Top of Information
/-- Loads of a byte, of an acquired word, of a line and of a descriptor at the end of the pool; and of a byte of a line that the
port has buffered. -/
theorem witness_loads (h : Obligations.LoadsSendWhatTheirClusterSees) :
    (∀ p ∈ [(Instr.ldB n2 true .elem, 0x7FFFF), (.ldAcq n2 true .sys, 0x7FFFC), (.ldl n2 .clu, 0x7FFC0), (.ldd n2 .clu, 0x7FFC0)],
      Runs (.memoryAccessPerformed mp0 7) (port (acc p.1 (poolPtr p.2) (least .i64)) id)) ∧
    Runs (.memoryAccessPerformed mp0 7) (port (acc (.ldB n2 true .elem) (plain 0xFFFFF .u64) (least .i64)) bufferedLine) := by
  have P := fun a m t => performs a id m t
  simp only [List.mem_cons, List.not_mem_nil, or_false, forall_eq_or_imp, forall_eq]
  refine ⟨⟨?_, ?_, ?_, ?_⟩, ?_⟩
  · obtain ⟨_, -, e, -⟩ := h.1 _ mp0 (acc (.ldB n2 true .elem) (poolPtr 0x7FFFF) (least .i64)) _ _
      (P _ _ _ rfl rfl rfl rfl (noneEnding _ (by decide +kernel)) rfl rfl rfl rfl) rfl (.inl ⟨_, _, rfl⟩) (fun _ => rfl) rfl
      rfl (emits_n2 _ _ _ _)
    exact ⟨_, e⟩
  · obtain ⟨_, -, e, -⟩ := h.1 _ mp0 (acc (.ldAcq n2 true .sys) (poolPtr 0x7FFFC) (least .i64)) _ _
      (P _ _ _ rfl rfl rfl rfl (noneEnding _ (by decide +kernel)) rfl rfl rfl rfl) rfl (.inr (.inl ⟨_, rfl⟩)) (fun _ => rfl) rfl
      (by decide +kernel) (emits_n2 _ _ _ _)
    exact ⟨_, e⟩
  · obtain ⟨_, -, e, -⟩ := h.1 _ mp0 (acc (.ldl n2 .clu) (poolPtr 0x7FFC0) (least .i64)) _ _
      (P _ _ _ rfl rfl rfl rfl (noneEnding _ (by decide +kernel)) rfl rfl rfl rfl) rfl (.inr (.inr (.inl rfl))) (fun _ => rfl) rfl
      rfl (emits_n2 _ _ _ _)
    exact ⟨_, e⟩
  · obtain ⟨_, -, e, -⟩ := h.1 _ mp0 (acc (.ldd n2 .clu) (poolPtr 0x7FFC0) (least .i64)) _ _
      (P _ _ _ rfl rfl rfl rfl (noneEnding _ (by decide +kernel)) rfl rfl rfl rfl) rfl (.inr (.inr (.inr rfl))) (fun _ => rfl) rfl
      rfl (emits_n2 _ _ _ _)
    exact ⟨_, e⟩
  · let A := acc (.ldB n2 true .elem) (plain 0xFFFFF .u64) (least .i64)
    obtain ⟨_, _, _, -, -, e, -⟩ := h.2 _ mp0 A _ (inHeap A 0 0xFFFFF) _
      (performs A bufferedLine _ _ (by decide +kernel) rfl rfl (by decide +kernel) (noneEnding _ (by decide +kernel)) rfl rfl rfl rfl)
      (by decide +kernel) (.inl ⟨_, _, rfl⟩) nofun (by decide +kernel : _ = some lastBuffered) (by decide +kernel)
      (by decide +kernel) (by decide +kernel) (by decide +kernel) (emits_n2 _ _ _ _)
    exact ⟨_, e⟩

/-- Stores at the end of the pool, and at the end of a window of kind SO. -/
theorem witness_pool_stores (h : Obligations.PoolStoresWriteTheirBytesAndNoOthers) :
    Runs (.memoryAccessPerformed mp0 7) (port (acc (.stD n2 .clu) (poolPtr 0x7FFF8) (least .i8x8)) id) ∧
    Runs (.memoryAccessPerformed mp0 7) (port (acc (.stl n2 .clu) (poolPtr 0x7FFC0) (.line 0 0x0400 none)) id) ∧
    Runs (.memoryAccessPerformed mp0 7) (port (acc (.std n2 .clu) (poolPtr 0x7FFC0) (plain 0x0500 .i64)) id) ∧
    Runs (.memoryAccessPerformed mp0 7) (port (acc (.stB n2 .clu) (plain 0xFFFFF .u64) (least .i64)) (heaped 2)) := by
  have C := fun s c b sc => emits_n2 s c b sc
  refine ⟨?_, ?_, ?_, ?_⟩
  · obtain ⟨_, -, e, -⟩ := h _ mp0 (acc (.stD n2 .clu) (poolPtr 0x7FFF8) (least .i8x8)) _ _ _ _ (by decide +kernel)
      (performs _ id _ _ rfl rfl rfl rfl (noneEnding _ (by decide +kernel)) rfl rfl rfl rfl) rfl (.inl rfl) ⟨⟨rfl, rfl, rfl⟩, rfl, rfl⟩
      (by decide +kernel) (C _ _ _ _)
    exact ⟨_, e⟩
  · obtain ⟨_, -, e, -⟩ := h _ mp0 (acc (.stl n2 .clu) (poolPtr 0x7FFC0) (.line 0 0x0400 none)) _ _ _ _ (by decide +kernel)
      (performs _ id _ _ rfl rfl rfl rfl (noneEnding _ (by decide +kernel)) rfl rfl rfl rfl) rfl (.inl rfl) ⟨rfl, rfl, rfl⟩
      (by decide +kernel) (C _ _ _ _)
    exact ⟨_, e⟩
  · obtain ⟨_, -, e, -⟩ := h _ mp0 (acc (.std n2 .clu) (poolPtr 0x7FFC0) (plain 0x0500 .i64)) _ _ _ _ (by decide +kernel)
      (performs _ id _ _ rfl rfl rfl rfl (noneEnding _ (by decide +kernel)) rfl rfl rfl rfl) rfl (.inl rfl) ⟨by decide, rfl, rfl, rfl⟩
      (by decide +kernel) (C _ _ _ _)
    exact ⟨_, e⟩
  · let A := acc (.stB n2 .clu) (plain 0xFFFFF .u64) (least .i64)
    obtain ⟨_, -, e, -⟩ := h _ mp0 A _ (inHeap A 2 0xFFFFF) _ _ (by decide +kernel)
      (performs A (heaped 2) _ _ (by decide +kernel) rfl rfl (by decide +kernel) (noneEnding _ (by decide +kernel)) rfl rfl rfl rfl)
      (by decide +kernel) (.inr rfl) ⟨⟨by decide +kernel, by decide +kernel, by decide +kernel⟩, rfl, rfl⟩
      (by decide +kernel) (C _ _ _ _)
    exact ⟨_, e⟩

/-- A store to an RC line or a UN line that its cluster holds. -/
def held (un : Bool) : HeldStore := ⟨20, 5, [(0x7F, 1)], 0x40, none, un, none, mp0, 7, 0⟩

/-- Cluster 0 with a write queue. -/
def queued (e : HeldStore) (s : State) : State := { s with clusters := [(0, { Cluster.empty with writeQ := [e] })] }

/-- A port that has translated by an entry of line 0x40. -/
def walked (s : State) : State := s.modUnit mp0 fun h => { h with tlb := [⟨0, 0, 0, 0, [0x40]⟩] }

/-- Stores to an RC and to a UN page, the RC one when it drains, at a narrow and at a wide scope, and the UN one by itself, which
is then in memory, and which takes with it what else is held where it changes a table. -/
theorem witness_hbm_stores (h : Obligations.HbmStoresAreQueuedAndThenDrain) :
    (∀ k, k < 2 → Runs (.memoryAccessPerformed mp0 7) (port (acc (.stB n2 .clu) (plain 0xFFFFF .u64) (least .i64)) (heaped k))) ∧
    (∀ sc, sc ∈ [Scope.clu, .sys] → Runs (.memoryAccessPerformed mp0 7)
      (port { acc (.stB n2 sc) (plain 0x7F .u64) (least .i64) with st := .accepted, aux := 20 } (queued (held false)))) ∧
    Runs (.unStoreDrainTimeout 0 20) (queued (held true) State.reset) ∧
    Stored (queued (held true) State.reset) (drainStore (queued (held true) State.reset) (held true)) 0x40 [(0x7F, 1)] none ∧
    ((drainStore (walked (queued (held true) State.reset)) (held true)).cluster 0).writeQ = [] := by
  refine ⟨fun k hk => ?_, fun sc hs => ?_, ?_, ?_, ?_⟩
  · let A := acc (.stB n2 .clu) (plain 0xFFFFF .u64) (least .i64)
    obtain rfl | rfl : k = 0 ∨ k = 1 := by omega
    · obtain ⟨_, e, -⟩ := h.1 _ mp0 A _ (inHeap A 0 0xFFFFF) _ _
        (performs A (heaped 0) _ _ (by decide +kernel) rfl rfl (by decide +kernel) (noneEnding _ (by decide +kernel)) rfl rfl rfl rfl)
        (by decide +kernel) rfl nofun ⟨⟨by decide +kernel, by decide +kernel, by decide +kernel⟩, rfl, rfl⟩
        (emits_n2 _ _ _ _)
      exact ⟨_, e⟩
    · obtain ⟨_, e, -⟩ := h.1 _ mp0 A _ (inHeap A 1 0xFFFFF) _ _
        (performs A (heaped 1) _ _ (by decide +kernel) rfl rfl (by decide +kernel) (noneEnding _ (by decide +kernel)) rfl rfl rfl rfl)
        (by decide +kernel) rfl nofun ⟨⟨by decide +kernel, by decide +kernel, by decide +kernel⟩, rfl, rfl⟩
        (emits_n2 _ _ _ _)
      exact ⟨_, e⟩
  · let A : Access := { acc (.stB n2 sc) (plain 0x7F .u64) (least .i64) with st := .accepted, aux := 20 }
    obtain ⟨_, e, -⟩ := h.2.1 (port A (queued (held false))) mp0 A ⟨0x84, n2, sc, .store 1⟩ (held false) rfl rfl rfl (noneEnding _ rfl)
      (List.mem_singleton.mpr rfl) rfl (fun x hx _ => List.mem_singleton.mp hx) fun _ => emits_n2 _ _ _ _
    exact ⟨_, e⟩
  · exact ⟨_, h.2.2.1 (queued (held true) State.reset) 0 (held true) (List.mem_singleton.mpr rfl) rfl
      fun x hx _ => List.mem_singleton.mp hx⟩
  · exact (h.2.2.2.1 (queued (held true) State.reset) 0 (held true) (by decide +kernel) (List.mem_singleton.mpr rfl) (by decide +kernel)
      (by decide +kernel) (fun p hp x hx _ => .inl (by
        obtain rfl := List.mem_singleton.mp hp
        exact List.mem_singleton.mp hx)) rfl).1
  · exact h.2.2.2.2 (walked (queued (held true) State.reset)) 0 (held true) (List.mem_singleton.mpr rfl) (by decide +kernel) 0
Bottom of Information
» Exercise directions: All lines of the entries containing the string "have" must be shown in full.

» Exercise response:
  have P := fun a m t => performs a id m t
  have C := fun s c b sc => emits_n2 s c b sc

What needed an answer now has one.